Left eye implanted with Implantable Miniature Telescope. (VisionCare)
Left eye implanted with Implantable Miniature Telescope. (VisionCare) VisionCare

WASHINGTON (CBS/AP) It may sound like a James Bond gadget, but the FDA has just approved a miniature telescope - smaller than a pea - that can help with a leading cause of blindness for seniors when implanted inside the eye.

How does it work?

Surgeons put the Implantable Miniature Telescope in one eye, allowing the person to improve central vision for tasks like reading, watching TV and recognizing faces. Doctors leave the other eye alone to provide peripheral vision.

The trick here is that the brain must fuse the two different views into a single image. The Food and Drug Administration says patients will need post-surgery rehabilitation to make that happen.

The invention doesn't work for everyone.

According to Dr. Malvina Eydelman, the FDA's ophthalmic devices chief, the device is specifically geared for a subset of the nearly 2 million Americans with advanced macular degeneration - those 75 and older, with a certain degree of vision loss, who also need a cataract removed. 

In a 219-patient study, the FDA said 90 percent of telescope recipients had their vision improve by at least two lines on an eye chart, and three-quarters went from severe to moderate vision impairment.

It's not a miracle cure cautioned ophthalmic surgeon Dr. Kathryn Colby of Harvard and the Massachusetts Eye and Ear Infirmary in Boston

"We're not giving people back 20-year-old eyes," she said.

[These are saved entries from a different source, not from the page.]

-- ==== Sys2Proof/Laws/Run.lean ====
section
/-! SUPPORT. The laws of a run: one more step of `core.run`, of `goesOnFor` and of `runUnder`, said once. -/

namespace Sys2Proof.Machine

@[simp] theorem run_zero (s : State) : Sys2Proof.core.run 0 s = .next s := rfl

/-- One more step in front of a run that answers a next state. -/
theorem run_succ (j : Nat) (s t : State) :
    Sys2Proof.core.run (j + 1) s = .next t ↔ ∃ u, step s = .next u ∧ Sys2Proof.core.run j u = .next t := by
  have e : Sys2Proof.core.step s = step s := rfl
  simp only [Host.Core.run]
  rw [e]
  cases step s with
  | next u => exact ⟨fun h => ⟨u, rfl, h⟩, fun ⟨_, hv, h⟩ => by cases hv; exact h⟩
  | fault _ => exact ⟨(nomatch ·), fun ⟨_, hv, _⟩ => nomatch hv⟩
  | refused _ => exact ⟨(nomatch ·), fun ⟨_, hv, _⟩ => nomatch hv⟩

theorem goesOnFor_zero (halt : State → Nat → Bool) (n : Nat) (s : State) : goesOnFor halt 0 n s :=
  fun _ hi => absurd hi (Nat.not_lt_zero _)

/-- The policy fails at the first state, and the run goes on from the next one. -/
theorem goesOnFor_succ (halt : State → Nat → Bool) (j n : Nat) (s : State) :
    goesOnFor halt (j + 1) n s ↔
      halt s n = false ∧ (j = 0 ∨ ∃ u, step s = .next u ∧ goesOnFor halt j (n + 1) u) := by
  constructor
  · intro h
    obtain ⟨_, ⟨⟩, h0⟩ := h 0 (by omega)
    refine ⟨h0, ?_⟩
    cases j with
    | zero => exact .inl rfl
    | succ j =>
      obtain ⟨v, hv, -⟩ := h 1 (by omega)
      obtain ⟨w, hw, -⟩ := (run_succ 0 s v).mp hv
      refine .inr ⟨w, hw, fun i hi => ?_⟩
      obtain ⟨x, hx, hh⟩ := h (i + 1) (by omega)
      obtain ⟨w', hw', hx⟩ := (run_succ i s x).mp hx
      cases hw.symm.trans hw'
      exact ⟨x, hx, by rw [← hh]; congr 1; omega⟩
  · rintro ⟨h0, h⟩ i hi
    cases i with
    | zero => exact ⟨s, rfl, h0⟩
    | succ i =>
      obtain rfl | ⟨u, hu, h⟩ := h
      · omega
      · obtain ⟨v, hv, hh⟩ := h i (by omega)
        exact ⟨v, (run_succ i s v).mpr ⟨u, hu, hv⟩, by rw [← hh]; congr 1; omega⟩

/-- A recorded fault is tested first. -/
theorem runUnder_of_fault (halt : State → Nat → Bool) (k n : Nat) {s : State} (h : s.fault ≠ none) :
    runUnder halt k n s = .faulted s := by
  have : s.fault.isSome = true := Option.isSome_iff_ne_none.mpr h
  cases k <;> simp only [runUnder, this, if_true]

theorem runUnder_of_halt (halt : State → Nat → Bool) (k n : Nat) {s : State} (h : s.fault = none)
    (hh : halt s n = true) : runUnder halt k n s = .halted s := by
  cases k <;> simp [runUnder, h, hh]

theorem runUnder_zero_running (halt : State → Nat → Bool) (n : Nat) {s : State} (h : s.fault = none)
    (hh : halt s n = false) : runUnder halt 0 n s = .running s := by
  simp [runUnder, h, hh]

theorem runUnder_succ (halt : State → Nat → Bool) (k n : Nat) {s : State} (h : s.fault = none)
    (hh : halt s n = false) : runUnder halt (k + 1) n s = runUnder halt k (n + 1) s.afterStep := by
  simp [runUnder, h, hh]

end Sys2Proof.Machine
end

But by magnifying images onto more of the retina than its diseased center, someone who before couldn't see an entire face might now miss only the nose, said Colby, who helped lead manufacturer VisionCare Ophthalmic Technologies' study of the implant.

And it's not risk free.

Concern about damage to the inside lining of the cornea, the eye's clear front covering that helps focus light, held up FDA approval for several years. In that study, 10 eyes had serious corneal swelling, five that required corneal transplants. FDA's Eydelman said the company proposed candidate restrictions to minimize that risk, and will study how an additional 770 recipients fare after sales begin.

In fact, the FDA took the highly unusual step of requiring that patients and their surgeons sign a detailed "acceptance of risk agreement" before surgery, acknowledging potential side effects -- including corneal damage and worsened vision -- and the need for lots of testing to determine who's a candidate.

VisionCare, of Saratoga, Calif., is seeking Medicare coverage for the surgery and rehab costs, a package that it calls CentraSight. The company wouldn't estimate total costs but said the device itself costs $15,000.